What you have to do:
Each line of the records below that contains "ofNat" needs to be copied.

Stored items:

[Start of section]

/-- A watch entry after a write, which fires at once if its counter is there (R430). -/
def State.putWatch (s : State) (i : Nat) (v : List Byte) : State :=
  let ctl := leNat (v.take 4)
  let s1 := { s with host := { s.host with
    watch := s.host.watch.set i (BitVec.ofNat 32 (ctl % 4096 + ctl / 2 ^ 31 * 2 ^ 31), BitVec.ofNat 64 (fld v 8 8)) } }
  if bit ctl 31 then s1.fireWatches (ctl % 4096) else s1
/-- A write over the watches (R425, R430). -/
def State.writeWatches (s : State) (w : Nat) (bs : List Byte) : State :=
  (List.range 64).foldl (fun s i =>
    let off := 0x1000 + 16 * i
    if touches off 16 w bs.length then
      match s.host.watch[i]? with
      | some (ctl, th) => s.putWatch i (mergeField (natLe 4 ctl.toNat ++ natLe 4 0 ++ natLe 8 th.toNat) off bs w)
      | none => s
    else s) s

/-- A register of the host record takes a value. -/
def State.modHost (s : State) (f : HostRegs → HostRegs) : State := { s with host := f s.host }
/-- One writable field after a write: `v` its bytes with those written, `z` with zeros for those not written (R425, R428). -/
def HostRegs.put (h : HostRegs) (off v z : Nat) : HostRegs :=
  match off with
  | 0x018 => { h with hseed := BitVec.ofNat 32 v }
  | 0x01C => { h with herr := if v = 0 then 0 else h.herr }
  | 0x028 => { h with hcmdarg := BitVec.ofNat 64 v }
  | 0x030 => { h with hcmdstat := if bit z 8 then h.hcmdstat &&& ~~~(0x100 : DWord) else h.hcmdstat }
  | 0x040 => { h with evbase := BitVec.ofNat 64 v }
  | 0x048 => { h with evsize := BitVec.ofNat 32 v }
  | 0x058 => { h with plim := BitVec.ofNat 32 (clampWatts v) }
  | 0x05C => { h with cecount := if v = 0 then 0 else h.cecount }
  | _ => h
/-- The writable global fields but the watches and HCMD. -/
def writableFields : List (Nat × Nat) :=
  [(0x018, 4), (0x01C, 4), (0x028, 8), (0x030, 8), (0x040, 8), (0x048, 4), (0x058, 4), (0x05C, 4)]
/-- A write of the global registers but HCMD. -/
def State.writeGlobal (s : State) (w : Nat) (bs : List Byte) : State :=
  let fs := s.globalFields
  (writableFields.foldl (fun s f =>
    if touches f.1 f.2 w bs.length then
      let old := (List.range f.2).map fun i => fieldByte fs (f.1 + i)
      s.modHost fun h => h.put f.1 (leNat (mergeField old f.1 bs w)) (leNat (mergeField (List.replicate f.2 0) f.1 bs w))
    else s) s).writeWatches w bs
/-- One writable field of a core after a write (R273, R399). -/
def Core.put (c : Core) (off v : Nat) : Core :=
  match off with
  | 0x00 => { c with mxgate := BitVec.ofNat 32 (v % 2 ^ 16) }
  | 0x10 => { c with trace := { c.trace with ctl := BitVec.ofNat 32 (v % 2 ^ 12 + v / 2 ^ 16 * 2 ^ 16) } }
  | 0x18 => { c with trace := { c.trace with base := BitVec.ofNat 64 v } }
  | 0x20 => { c with trace := { c.trace with size := BitVec.ofNat 32 v } }
  | _ => c
/-- A write of the registers of a core. -/
def Core.write (c : Core) (w : Nat) (bs : List Byte) : Core :=
  c.fields.foldl (fun d f => if touches f.1 f.2.length w bs.length then d.put f.1 (leNat (mergeField f.2 f.1 bs w)) else d) c
/-- A write of the register window but HCMD. -/
def State.regPut (s : State) (off : Nat) (bs : List Byte) : State :=
  if off < 0x100000 then s.writeGlobal off bs
  else s.modCore ((off - 0x100000) / 0x1000) fun c => c.write ((off - 0x100000) % 0x1000) bs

[End of section]

Finished task:
    watch := s.host.watch.set i (BitVec.ofNat 32 (ctl % 4096 + ctl / 2 ^ 31 * 2 ^ 31), BitVec.ofNat 64 (fld v 8 8)) } }
  | 0x018 => { h with hseed := BitVec.ofNat 32 v }
  | 0x028 => { h with hcmdarg := BitVec.ofNat 64 v }
  | 0x040 => { h with evbase := BitVec.ofNat 64 v }
  | 0x048 => { h with evsize := BitVec.ofNat 32 v }
  | 0x058 => { h with plim := BitVec.ofNat 32 (clampWatts v) }
  | 0x00 => { c with mxgate := BitVec.ofNat 32 (v % 2 ^ 16) }
  | 0x10 => { c with trace := { c.trace with ctl := BitVec.ofNat 32 (v % 2 ^ 12 + v / 2 ^ 16 * 2 ^ 16) } }
  | 0x18 => { c with trace := { c.trace with base := BitVec.ofNat 64 v } }
  | 0x20 => { c with trace := { c.trace with size := BitVec.ofNat 32 v } }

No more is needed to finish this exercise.